Problem to solve:
Using the lines below, work out the count of those that hold "Option". Give the number only.

Saved data entries
* * *

def objCode : ObjSt → Nat
  | .free => 0
  | .live => 1
  | .draining => 2
  | .scrubbing => 3

def objQueryOp (s : State) (tag : BitVec 16) (a0 : W64) : Answer :=
  let o := field a0 0 16
  let x := objOf s o
  if !(tagCurrent s tag) then badTag s
  else if x.st == .free || x.tag != tag then badState s
  else okay s (objCode x.st + 16 * min (holdCount s o) 0xFFFFF)

def fenceAllocOp (s : State) (tag : BitVec 16) (a0 : W64) : Answer :=
  let k := (ctxOf s (tag.toNat % 4096)).sag
  if !(tagCurrent s tag) then badTag s
  else if (sagOf s k.val).qPages.toNat ≤ pageCount s k then noSlot s
  else match lowestFree s.obj.pages 512 with
    | none => noSlot s
    | some p =>
      let s := { s with obj := { s.obj with fences := s.obj.fences.filter (fun f => f.1 / 128 != p) } }
      okay (setPage s p { st := .live, owner := tag, remote := bit a0 0 }) p

/-- The page is LIVE and the context owns it. -/
def ownsPage (s : State) (tag : BitVec 16) (p : Nat) : Bool := (pageOf s p).st == .live && (pageOf s p).owner == tag

def fenceFreeOp (s : State) (tag : BitVec 16) (a0 : W64) : Answer :=
  if !(tagCurrent s tag) then badTag s
  else if !(ownsPage s tag (field a0 0 9)) then badState s
  else okay (freePage s (field a0 0 9)) 0

/-- The grantee is current and of the owner's saggar. -/
def granteeOk (s : State) (tag g : BitVec 16) : Bool :=
  tagCurrent s g && (ctxOf s (g.toNat % 4096)).sag == (ctxOf s (tag.toNat % 4096)).sag

def fenceGrantOp (s : State) (tag : BitVec 16) (a0 a1 : W64) : Answer :=
  let p := pageOf s (field a0 0 9)
  let g : BitVec 16 := a1.setWidth 16
  if !(tagCurrent s tag) then badTag s
  else if !(ownsPage s tag (field a0 0 9)) || p.grants.contains g then badState s
  else if !(granteeOk s tag g) then badTag s
  else if 4 ≤ p.grants.length then noSlot s
  else okay (setPage s (field a0 0 9) { p with grants := p.grants ++ [g] }) 0

def fenceRevokeOp (s : State) (tag : BitVec 16) (a0 a1 : W64) : Answer :=
  let p := pageOf s (field a0 0 9)
  let g : BitVec 16 := a1.setWidth 16
  if !(tagCurrent s tag) then badTag s
  else if !(ownsPage s tag (field a0 0 9)) then badState s
  else if !(granteeOk s tag g) then badTag s
  else if !(p.grants.contains g) then badState s
  else okay (setPage s (field a0 0 9) { p with grants := p.grants.filter (· != g) }) 0

/-- The operand bits that Table 12-2 names for an OP: of TAG, ARG0, ARG1 and ARG2. -/
def objOperands : Nat → Option (Nat × W64 × W64 × W64)
  | 0x01 => some (0, 0xF#64, 0#64, 0#64)
  | 0x02 => some (0xFFFF, 1#64, 0#64, 0#64)
  | 0x03 => some (0xFFFF, 0#64, 0#64, 0#64)
  | 0x10 => some (0xFFFF, ones 0 48, ones 0 48, ones 12 35 ||| 7#64)
  | 0x11 => some (0xFFFF, ones 0 17, 0#64, 0#64)
  | 0x12 => some (0xFFFF, ones 0 16, 0#64, 0#64)
  | 0x20 => some (0xFFFF, 1#64, 0#64, 0#64)
  | 0x21 => some (0xFFFF, ones 0 9, 0#64, 0#64)
  | 0x22 => some (0xFFFF, ones 0 9, ones 0 16, 0#64)
  | 0x23 => some (0xFFFF, ones 0 9, ones 0 16, 0#64)
  | _ => none

/-- A command of the object port: the word of OBJ_CMD and the three operands. -/
def objCommand (s : State) (ws : List W64) : Answer :=
  let w := word ws 0
  let a0 := word ws 1
  let a1 := word ws 2
  let a2 := word ws 3
  let tag : BitVec 16 := BitVec.ofNat 16 (field w 16 16)
  if !(accepting s) then badState s
  else match objOperands (field w 0 8) with
    | none => badOp s
    | some m =>
      if field w 32 32 != 0 || field w 8 8 != 0 || (m.1 == 0 && tag != 0) || !(onlyBits a0 m.2.1) || !(onlyBits a1 m.2.2.1) ||
          !(onlyBits a2 m.2.2.2) then badOp s
      else match field w 0 8 with
        | 0x01 => ctxOpenOp s a0
        | 0x02 => ctxCloseOp s tag a0
        | 0x03 => ctxQueryOp s tag
        | 0x10 => objCreateOp s tag a0 a1 a2
        | 0x11 => objFreeOp s tag a0
        | 0x12 => objQueryOp s tag a0
        | 0x20 => fenceAllocOp s tag a0
        | 0x21 => fenceFreeOp s tag a0
        | 0x22 => fenceGrantOp s tag a0 a1
        | _ => fenceRevokeOp s tag a0 a1

def setObjPort (s : State) (p : Port) : State := { s with obj := { s.obj with port := p } }

/-- A write to OBJ_CMD. -/
def objPort (s : State) (w : W64) (pace : Pace) : State :=
  let ws := [w, s.obj.arg0, s.obj.arg1, s.obj.arg2]
  if s.obj.port.busy then setObjPort s (portRefuse s.obj.port)
  else if pace == .checking then setObjPort s (portCheck s.obj.port ws)
  else
    let a := objCommand s ws
    setObjPort a.s (portDone s.obj.port (pace == .running) a)

/-- The object port comes to rest: a command being checked takes effect, and BUSY falls. -/
def objPortRest (s : State) : State :=
  if !s.obj.port.busy then s
  else match s.obj.port.todo with
    | [] => setObjPort s { s.obj.port with busy := false }
    | ws =>
      let a := objCommand s ws
      setObjPort a.s (portDone s.obj.port false a)

/-- CTX_OPEN. -/
def execCtxOpen (w : W64) (pace : Pace) (s : State) : Host.Outcome State Fault Refusal := .next (objPort s (withOp 0x01 w) pace)

/-- CTX_CLOSE. -/
def execCtxClose (w : W64) (pace : Pace) (s : State) : Host.Outcome State Fault Refusal := .next (objPort s (withOp 0x02 w) pace)

/-- CTX_QUERY. -/
def execCtxQuery (w : W64) (pace : Pace) (s : State) : Host.Outcome State Fault Refusal := .next (objPort s (withOp 0x03 w) pace)

/-- OBJ_CREATE. -/
def execObjCreate (w : W64) (pace : Pace) (s : State) : Host.Outcome State Fault Refusal := .next (objPort s (withOp 0x10 w) pace)

/-- OBJ_FREE. -/
def execObjFree (w : W64) (pace : Pace) (s : State) : Host.Outcome State Fault Refusal := .next (objPort s (withOp 0x11 w) pace)

/-- OBJ_QUERY. -/
def execObjQuery (w : W64) (pace : Pace) (s : State) : Host.Outcome State Fault Refusal := .next (objPort s (withOp 0x12 w) pace)

/-- FENCE_ALLOC. -/
def execFenceAlloc (w : W64) (pace : Pace) (s : State) : Host.Outcome State Fault Refusal := .next (objPort s (withOp 0x20 w) pace)

/-- FENCE_FREE. -/
def execFenceFree (w : W64) (pace : Pace) (s : State) : Host.Outcome State Fault Refusal := .next (objPort s (withOp 0x21 w) pace)

/-- FENCE_GRANT. -/
def execFenceGrant (w : W64) (pace : Pace) (s : State) : Host.Outcome State Fault Refusal := .next (objPort s (withOp 0x22 w) pace)

/-- FENCE_REVOKE. -/
def execFenceRevoke (w : W64) (pace : Pace) (s : State) : Host.Outcome State Fault Refusal := .next (objPort s (withOp 0x23 w) pace)

/-- OBJECT_DRAINED (R325). -/
def execObjectDrained (o : FenceId) (s : State) : Host.Outcome State Fault Refusal := .next (settleObj s o.val)

-- Scrubbing (R325)

/-- Every copy of the lines that `hit` names is dropped as it stands: home and far copies, filter entries, and reservations. -/
def dropLines (s : State) (hit : Nat → Bool) : State :=
  let s := { s with
    dies := s.dies.map (fun d => { d with
      near := d.near.filter (fun x => !(hit x.2.line.toNat)), far := d.far.filter (fun x => !(hit x.2.line.toNat))
      rsvArray := d.rsvArray.filter (fun e => !(hit (2 * e.pair)) && !(hit (2 * e.pair + 1))) })
    filter := s.filter.filter (fun e => !(hit e.2.line.toNat)) }
  (List.range 4).foldl (fun t d => clearRsvIn t d none (fun r =>
    hit r.line.toNat || (r.far && (hit (2 * pairOf r.line.toNat) || hit (2 * pairOf r.line.toNat + 1))))) s

/-- The channels that `len` bytes of a carve-out from `a` on touch (R136). -/
def touched (own : List Nat) (a len : Nat) : List Nat :=
  (List.range (min own.length ((a + len - 1) / 2048 - a / 2048 + 1))).map (fun i => own.getD ((a / 2048 + i) % own.length) 0)

/-- A line lies in the `len` bytes of a carve-out from `a` on. -/
def inRange (own : List Nat) (a len l : Nat) : Bool := match unmapKey own (lineKey l) with
  | some x => a ≤ x && x < a + len
  | none => false

/-- The lines of a range of which the host holds sectors. -/
def hostLines (s : State) (sag a len : Nat) : List Nat :=
  (s.hostFilter.map (fun e => e.line.toNat)).filter (inRange (ownedChannels (sagOf s sag)) a len)

/-- The homes of lines are to take their sectors from the host, before the lines are written (R263). -/
def recallLines (s : State) (ls : List Nat) : State := ls.foldl (fun t l =>
  let h := homeOf t l
  if h.txn.isNone && h.queue.isEmpty then setHome t l { h with queue := [.backInv] } else t) s

/-- Zero over `len` bytes of a saggar's carve-out from a 128 B boundary on: whole lines lose every copy, and the rest of the
last line is written through its home. None: a channel withholds its banks (R151, R156), a line is in a transaction, or the last
line cannot be written now. -/
def zeroRange (s : State) (sag a len : Nat) : Option State :=
  let own := ownedChannels (sagOf s sag)
  let stop := a + len / 128 * 128
  let hit := inRange own a (len / 128 * 128)
  if s.homes.any (fun h => hit h.1 && (h.2.txn.isSome || !(h.2.queue.isEmpty))) || s.fabric.any (fun m => hit (msgLine m)) ||
      (touched own a len).any (fun p => !(chanServes s p)) then none
  else
    let s := dropLines s hit
    let s := { s with
      dram := s.dram.filter (fun c => match unmapKey own c.1 with
        | some x => !(a ≤ x && x < stop)
        | none => true)
      symErrs := s.symErrs.filter (fun e => !(hit e.1)) }
    let s := perf s sag perfWRITE (len / 128)
    if len % 128 = 0 then some s
    else (writeMem s sag stop (List.replicate (len % 128) 0) noErr).map (fun r => r.1)

/-- OBJECT_SCRUB_COMPLETE: the last zero is written and the object becomes FREE; sectors that the host still holds are taken from
it first. -/
def execObjectScrubComplete (o : FenceId) (s : State) : Host.Outcome State Fault Refusal :=
  let x := objOf s o.val
  let held := hostLines s x.sag.val x.base.toNat x.len.toNat
  .next (
    if x.st != .scrubbing then s
    else if !(held.isEmpty) then recallLines s held
    else match zeroRange s x.sag.val x.base.toNat x.len.toNat with
      | none => s
      | some t => settleCtx (setObj t o.val {}) (x.tag.toNat % 4096))

/-- FENCE_PAGE_DRAINED (R330). -/
def execFencePageDrained (pg : Fin 512) (s : State) : Host.Outcome State Fault Refusal := .next (settlePage s pg.val)

/-- FAULT_RECORD_CLEAR: a write of OBJ_CTX_FAULT_0 of the selected slot; 1 in VALID clears the record (R321). -/
def execFaultRecordClear (be : BitVec 8) (w : W64) (s : State) : Host.Outcome State Fault Refusal :=
  let slot := s.obj.ctxSel.toNat
  .next (if be.getLsbD 7 && bit w 63 then setCtx s slot { ctxOf s slot with fault := {} } else s)

/-- FNC_SIGNAL: an aligned 8 B write signals a fence of a LIVE page (R326, R327). -/
def execFncSignal (f : FenceId) (be : BitVec 8) (w : W64) (s : State) : Host.Outcome State Fault Refusal :=
  .next (if be == 0xFF && pageIsLive s f.val then fenceSignal s f.val w else s)

end Sys2Proof.Machine
end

* * *

Answer box:
2